Ki, hiç tanımadığı bir bedenin altına yatarak ekmek parasını çıkaran bir “fahişe”, o pankartı hazırlayan milyon kopilden milyen kere yakındır bize.
Bu konuya girmişken, Fenerbahçe tribünlerinden geçmiş bir utancın temizlenmesine yönelik çabayı da alkışlamayı unutmayalım. Sivasspor Teknik Direktörü Rıza Çalımbay’ın kapıcılık yapan babasına ait insanlık utancı “kapıcı” göndermeli pankartı kimse hatırlamak istemiyor, kapıcı babanın sağlığına kavuşması F.bahçe tribünleri gibi bizim de dileğimiz, sebep olanlara teşekkür ederiz. Umar ve dileriz ki FB tribünleri, ülkenin en büyük markasına şike lekesi çalanları da layık oldukları yere gönderirler, yoksa bu ülkeye bahar gelmeyecek..
Bursa taraftarına da bir cümle;
4 yılı paylaştığınız Ertuğrul Sağlam’ı 1 gün içinde unutabilme becerisini nasıl kazandınız? Sadece şampiyon olunarak büyük olunur mu!
Futbolun Cerahati patladı
Ülkemizdeki şike skandalını yargı kararına rağmen unutturmaya, yok saymaya ve normalleştirmeye çalışan güruh, bakalım Dünya ölçeğindeki bunca cerahati nerelere sokacak!
Henüz şok hali devam ediyor, cerahat saçıldıkça “adam” bellenen nice cüdamlar düşecek orta yere, şimdilik sadece bekliyoruz.
Başta iktidar erki ve siyasiler olmak üzere, siyasal varoluşlarını apolitik kitleler üzerindeki ucuz siyasi hamleler üzerine kuranları bir noktaya kadar anlamak mümkün. Sonuçta bu dünyanın insanları evliyalar tekkesinden ya da Aristo okulundan gelmediler, hepsinin bir hesabı var, ve her hesapçının da taktikleri
Lakin, topluma kanaat önderi diye sunulan Cengiz Çandar , Bedri Baykam ve Ergun Babahan vs gibi bakıldığında saygı uyandıran kimi isimlerin şike karşısındaki tavırları, ahlakın turnusolunun bile nasıl değişken olabildiğinin vesikalıkları olarak beyinlere kazındı. Önünüzde büyükçe bir camı taşıyan iki adam düşünün şimdi, ve o camın ellerinden kayarak caddeyi şangdırdatan bir şaşkınlığın operası olduğunu. Çandar’ın FB TV’ye verdiği ve inanamadığım ifadelerin yer aldığı o röportajı bu şangırtı arasında kaydetmiştim, bir gün kendisiyle karşılıklı oturup izlemek için. O röportajı dinleyip de CÇ’a kulak veren üstü kalsın desin, üstü yok zaten!

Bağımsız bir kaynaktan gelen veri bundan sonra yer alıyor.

-- ==== Sys2Proof/Config.lean ====
section
/-! DEFINITION. The fixed parameters of R4 and the free values: every value the spec calls unspecified is an opaque
constant here, applied to a draw number kept in State, so that no proof can see what it is (log entry 3). -/

namespace Sys2Proof.Config

/-- `N` when the host does not choose one (R4). -/
def defaultCapacity : Nat := 8192

/-- The widest single bit-source read, `MAX_FIELD` (R4). -/
def maxField : Nat := 64

/-- The marker constant (R4, R91). -/
def marker : Nat := 0x664C6143

/-- The sync constant (R4, R95). -/
def sync : Nat := 0x3FFE

/-- `BITPOS` after a fault, before it is brought under its bound `8·L` (R295, R22). -/
opaque freeBitpos : Nat → Nat

/-- `SI_*` after a fault (R295) and read while `SI_VALID = 0` (R27). -/
opaque freeStreamInfo : Nat → StreamInfo

/-- `SI_VALID` after a fault (R295). -/
opaque freeSiValid : Nat → Bool

/-- `F_*` after a fault (R295) and read by the host while `F_VALID = 0` (R33). -/
opaque freeFrameRegs : Nat → FrameRegs

/-- The sample cell `(c, i)` where it is unspecified (R29, R295, R33). -/
opaque freeCell : Nat → Nat → Nat → Cell

/-- `COEF[j]` after every command (R30), `j` the second argument. -/
opaque freeCoef : Nat → Nat → BitVec 16

/-- `LPC_PREC` after every command (R30). -/
opaque freeLpcPrec : Nat → BitVec 5

/-- `LPC_SHIFT` after every command (R30). -/
opaque freeLpcShift : Nat → BitVec 5

/-- The working registers after every command (R31). -/
opaque freeWork : Nat → Work

/-- `FAULT_KIND` read by the host while `FAULT = 0` (R25, R33). -/
opaque freeFaultKind : Nat → FaultKind

/-- `FAULT_CAUSE` read by the host while `FAULT = 0` (R25, R33). -/
opaque freeFaultCause : Nat → Cause

/-- `FAULT_INFO` read by the host while `FAULT = 0` (R25, R33). -/
opaque freeFaultInfo : Nat → FaultInfo

end Sys2Proof.Config
end

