-- ==== Sys2Proof/Decode.lean ====
section
/-! DEFINITION. Bits of the stream and what they say: the bit order of R5, the decoder of one syntax element in its
context (R90 to R109), total on any bytes and rejecting by the spec's own fault, and the encoder written from the same
layouts. -/

namespace Sys2Proof

/-! ## Bits of a byte string (R5, R6, R61, R62) -/

/-- Stream bit position `p` is bit `7 − (p mod 8)` of byte `p / 8` (R5, R61). Behind the last byte there is no bit, and the
value 0 is the model's choice (DESIGN CHOICE, log entry 27); no element and no read takes such a bit (R77). -/
def bitAt (bytes : List Byte) (p : Nat) : Bool :=
  (bytes.getD (p / 8) 0).getLsbD (7 - p % 8)

/-- `MemRead(p, n)`: the `n`-bit field at position `p`, its first bit the most significant (R5, R7). -/
def memRead (bytes : List Byte) (p : Nat) : Nat → Nat
  | 0 => 0
  | n + 1 => 2 * memRead bytes p n + (bitAt bytes (p + n)).toNat

/-- `sext_n(v)`: the two's-complement reading of an `n`-bit pattern (R6); 0 for no bits (R131). -/
def sext (n v : Nat) : Int :=
  if n = 0 then 0 else if v < 2 ^ (n - 1) then (v : Int) else (v : Int) - 2 ^ n

/-- Zero bits from position `p` up to the first 1 bit, looking at `fuel` bits; `none` if they are all 0 (R101, R136). -/
def countZeros (bytes : List Byte) : Nat → Nat → Option Nat
  | 0, _ => none
  | fuel + 1, p => if bitAt bytes p then some 0 else (countZeros bytes fuel (p + 1)).map (· + 1)

/-- A byte string and a bit position in it: what the bit source has left to read. -/
structure BitSrc where
  bytes : List Byte
  pos : Nat
deriving DecidableEq, Repr

/-- `8·L`: the number of bits of the byte string. -/
def BitSrc.total (b : BitSrc) : Nat := 8 * b.bytes.length

/-- At least `n` bits remain (R77). -/
def BitSrc.has (b : BitSrc) (n : Nat) : Bool := b.pos + n ≤ b.total

/-- The `n`-bit unsigned field at bit offset `off` of the element that starts here. -/
def BitSrc.field (b : BitSrc) (off n : Nat) : Nat := memRead b.bytes (b.pos + off) n

/-- The one-bit field at bit offset `off`. -/
def BitSrc.flag (b : BitSrc) (off : Nat) : Bool := bitAt b.bytes (b.pos + off)

/-- The `n`-bit field at bit offset `off` as a bit pattern. -/
def BitSrc.bits (b : BitSrc) (off n : Nat) : BitVec n := BitVec.ofNat n (b.field off n)

/-- The unary count that starts here, `none` if the stream ends before its 1 bit (R136). -/
def BitSrc.unary (b : BitSrc) : Option Nat := countZeros b.bytes (b.total - b.pos) b.pos

/-! ## The faults a decoder reports (R291, R292) -/

/-- A fault that records no literal value. -/
def Raise.plain (c : Cause) : Raise := ⟨c, ⟨none, none⟩⟩

/-- A fault that records the value got. -/
def Raise.got (c : Cause) (v : Int) : Raise := ⟨c, ⟨some (.num v), none⟩⟩

/-- A fault that records the value got and the value expected, or the limit. -/
def Raise.gotOf (c : Cause) (v e : Int) : Raise := ⟨c, ⟨some (.num v), some (.num e)⟩⟩

/-- `ProtocolError(P11)`: a read needs more bits than the stream has left (R77). -/
def Raise.endOfStream : Raise := .plain .p11

/-- The code fields' faults, in the order of the fields (R180, R184). -/
def bsCodeFault (c : Nat) : Option Raise := if c = 0 then some (.got .p05 0) else none

/-- Sample-rate code 15 is reserved (R113). -/
def srCodeFault (c : Nat) : Option Raise := if c = 15 then some (.got .p06 15) else none

/-- Channel-assignment codes 11 to 15 are reserved, 2 to 7 have more than two channels (R115, R192). -/
def caCodeFault (c : Nat) : Option Raise :=
  if 11 ≤ c then some (.got .a03 c)
  else if 2 ≤ c && c ≤ 7 then some (.gotOf .a04 (c + 1) 2)
  else none

/-- Sample-size code 3 is reserved (R114). -/
def ssCodeFault (c : Nat) : Option Raise := if c = 3 then some (.got .p07 3) else none

/-- STREAMINFO's first check: `max_block_size > N` (R155). -/
def maxBlockFault (capacity maxBlock : Nat) : Option Raise :=
  if maxBlock > capacity then some (.gotOf .a02 maxBlock capacity) else none

/-- STREAMINFO's second check: a channel count above 2 (R155). -/
def channelCountFault (count : Nat) : Option Raise :=
  if count > 2 then some (.gotOf .a01 count 2) else none

/-- Subframe types 2 to 7 and 13 to 31 are reserved (R116). -/
def subframeReserved (type : Nat) : Bool := (2 ≤ type && type ≤ 7) || (13 ≤ type && type ≤ 31)
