-- ==== Sys2Proof/Machine/BitSource.lean ====
section
/-! DEFINITION. The bit-source operations as instructions (R130 to R137). What such a call returns goes to `result`
(log entry 5); none of them writes a flag. -/

namespace Sys2Proof.Machine

/-- `get_uint(n)` (R130). -/
def execGetUint (n : Nat) (s : State) : Out :=
  live s fun s =>
    if n ≤ Config.maxField then withUint n s fun v s => .next (s.setResult v) else .refused .fieldTooWide

/-- `get_int(n)` (R131). -/
def execGetInt (n : Nat) (s : State) : Out :=
  live s fun s =>
    if n ≤ Config.maxField then withInt n s fun v s => .next (s.setResult v) else .refused .fieldTooWide

/-- `get_byte()` (R132). -/
def execGetByte (s : State) : Out := live s fun s => withUint 8 s fun v s => .next (s.setResult v)

/-- `align()` (R133). -/
def execAlign (s : State) : Out := live s fun s => .next s.align

/-- `clz8(b)` (R134): consumes nothing. -/
def execClz8 (b : Byte) (s : State) : Out := live s fun s => .next (s.setResult (clz8 b.toNat))

/-- `eos()` (R135), 1 for true: consumes nothing. -/
def execEos (s : State) : Out := live s fun s => .next (s.setResult (if s.eos then 1 else 0))

/-- `get_unary()` (R136). -/
def execGetUnary (s : State) : Out := live s fun s => withUnary s fun q s => .next (s.setResult q)

/-- `skip_bytes(n)` (R137). -/
def execSkipBytes (n : Nat) (s : State) : Out := live s fun s => skipBytes n s

end Sys2Proof.Machine
end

Türkiye’de her şey olunur rezil asla!
Oportunizmi kariyerlerinin anayasası olarak benimseyen sosyal esnafların nedamet getirip aynayla yüzleşeceklerine dair bir beklentim yok. Toplumu ve cahil halk yığınlarını ipe sapa gelmez , sipariş üzre üretilmiş sloganlarla yemleyen zekanın kime hizmet ve himmet ettiğini, bu hizmet ve himmetin ne tür karşılıkları olduğunu bir gün herkes öğrenecek.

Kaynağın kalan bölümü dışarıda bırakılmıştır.